Note that I have not tried to explain why they draw superheroines with super breasts appealing to some sort of in-world explanation. I’m just saying they do that because it’s simpler, funnier, and easier. Once you know how to do it, you can churn dozens of supergirls in no time (they all look more or less the same) and the comic book industry is, well, an industry, and it usually needs quantity over quality.
And what about racial minorities? Well, assuming the artist has a choice in the matter, it should not surprise that most artists choose not to draw “minorities.” And the reason is simple: because it’s hard. Unconsciously we usually try not to do that which is difficult, and then we rationalize that decision. The same with your imagination. You can imagine a Somali superhero, but the artist, while staring at the blank page, will realize a problem: he may create a monstrosity, and nobody wants to draw that, especially if it’s someone from a racial minority. Therefore, in an instant, your brain changes its opinion and says “who cares, I’ll draw another white middle-aged dude with a massive, square jaw. I know how to do that and race doesn’t matter anyway, right?” Well, it may not matter for a classical liberal or a sane person, but it does for contemporary moral crusaders.
Remember that I said pop culture artists follow styles. That matters more than you may think, and if you believe I’m exaggerating try drawing from your imagination a comic book character of Mongolian, Eskimo, or South American (Indian) origin. Note that the character has to follow the stylistic patterns of your genre but ALSO that it should represent people from those uncommon ethnicities without looking like extraterrestrials or freaks of nature.
It’s difficult, isn’t it?

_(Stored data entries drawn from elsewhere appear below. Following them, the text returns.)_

-- ==== Sys2Proof/Machine/Commands.lean ====
section
/-! DEFINITION. The configuration commands (spec/41_config_commands.md R75 to R87): `NOP`, and per variant `WR0`, `WR1`
and `COMMIT` under their names. -/

namespace Sys2Proof.Machine

/-- `NOP` (R78): nothing is read or written. -/
def execNop (s : State) : Answer := .next s

/-- `WRDIR a` (R79): `x[0] <- a`. -/
def execWrdir (a : Byte) (s : State) : Answer :=
  hostCommand .A (legalAt .A 0#1 a) s (s.memWrite 0#1 a)

/-- `WRPWR a` (R80): `x[1] <- a`. -/
def execWrpwr (a : Byte) (s : State) : Answer :=
  hostCommand .A (legalAt .A 1#1 a) s (s.memWrite 1#1 a)

/-- `COMMITA a, b` (R81): `x[0] <- a ‖ x[1] <- b`. -/
def execCommita (a b : Byte) (s : State) : Answer :=
  hostCommand .A (legalAt .A 0#1 a && legalAt .A 1#1 b) s (s.memWritePair a b)

/-- `WRPWM1 a` (R82): `x[0] <- a`. -/
def execWrpwm1 (a : Byte) (s : State) : Answer :=
  hostCommand .B (legalAt .B 0#1 a) s (s.memWrite 0#1 a)

/-- `WRPWM2 a` (R83): `x[1] <- a`. -/
def execWrpwm2 (a : Byte) (s : State) : Answer :=
  hostCommand .B (legalAt .B 1#1 a) s (s.memWrite 1#1 a)

/-- `COMMITB a, b` (R84): `x[0] <- a ‖ x[1] <- b`. -/
def execCommitb (a b : Byte) (s : State) : Answer :=
  hostCommand .B (legalAt .B 0#1 a && legalAt .B 1#1 b) s (s.memWritePair a b)

end Sys2Proof.Machine
end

Of course it is, you have never done it before and we all may be the same inside, but our outer appearance certainly isn’t. Ironically, the current craze about the lack of minority representation may have been partially attributable to the somewhat unconscious desire of artist not to offend them by drawing a new version of Tintin’s Congolese people
But what about women? Figures like this have to be the consequence of objectifying women ( note that they always use the plural, as in “the whole category of women,”) right? Well, someone certainly seems to have a leg fetish.
Also, note that the Chinese dude looks like a stereotype, but the Chinese lady with humongous legs doesn’t. Anyway, that has to be an unrealistic body type, right? I mean, that’s clearly a distorted human body that.. oh, wait.
In any event, do you objectify your sister or mother when you malegaze a swimsuit model or that women I just posted? I doubt it. Could it possibly be that the human brain can compartmentalize what it experiences and understands that a woman (and a fictional one) doesn’t represent all of them in all contexts and for all reasons, and even less for the ideologically-laden reasons the cultural critic made up? Could it be that artists just draw what they see every day, what’s easier, and what they find aesthetically pleasing?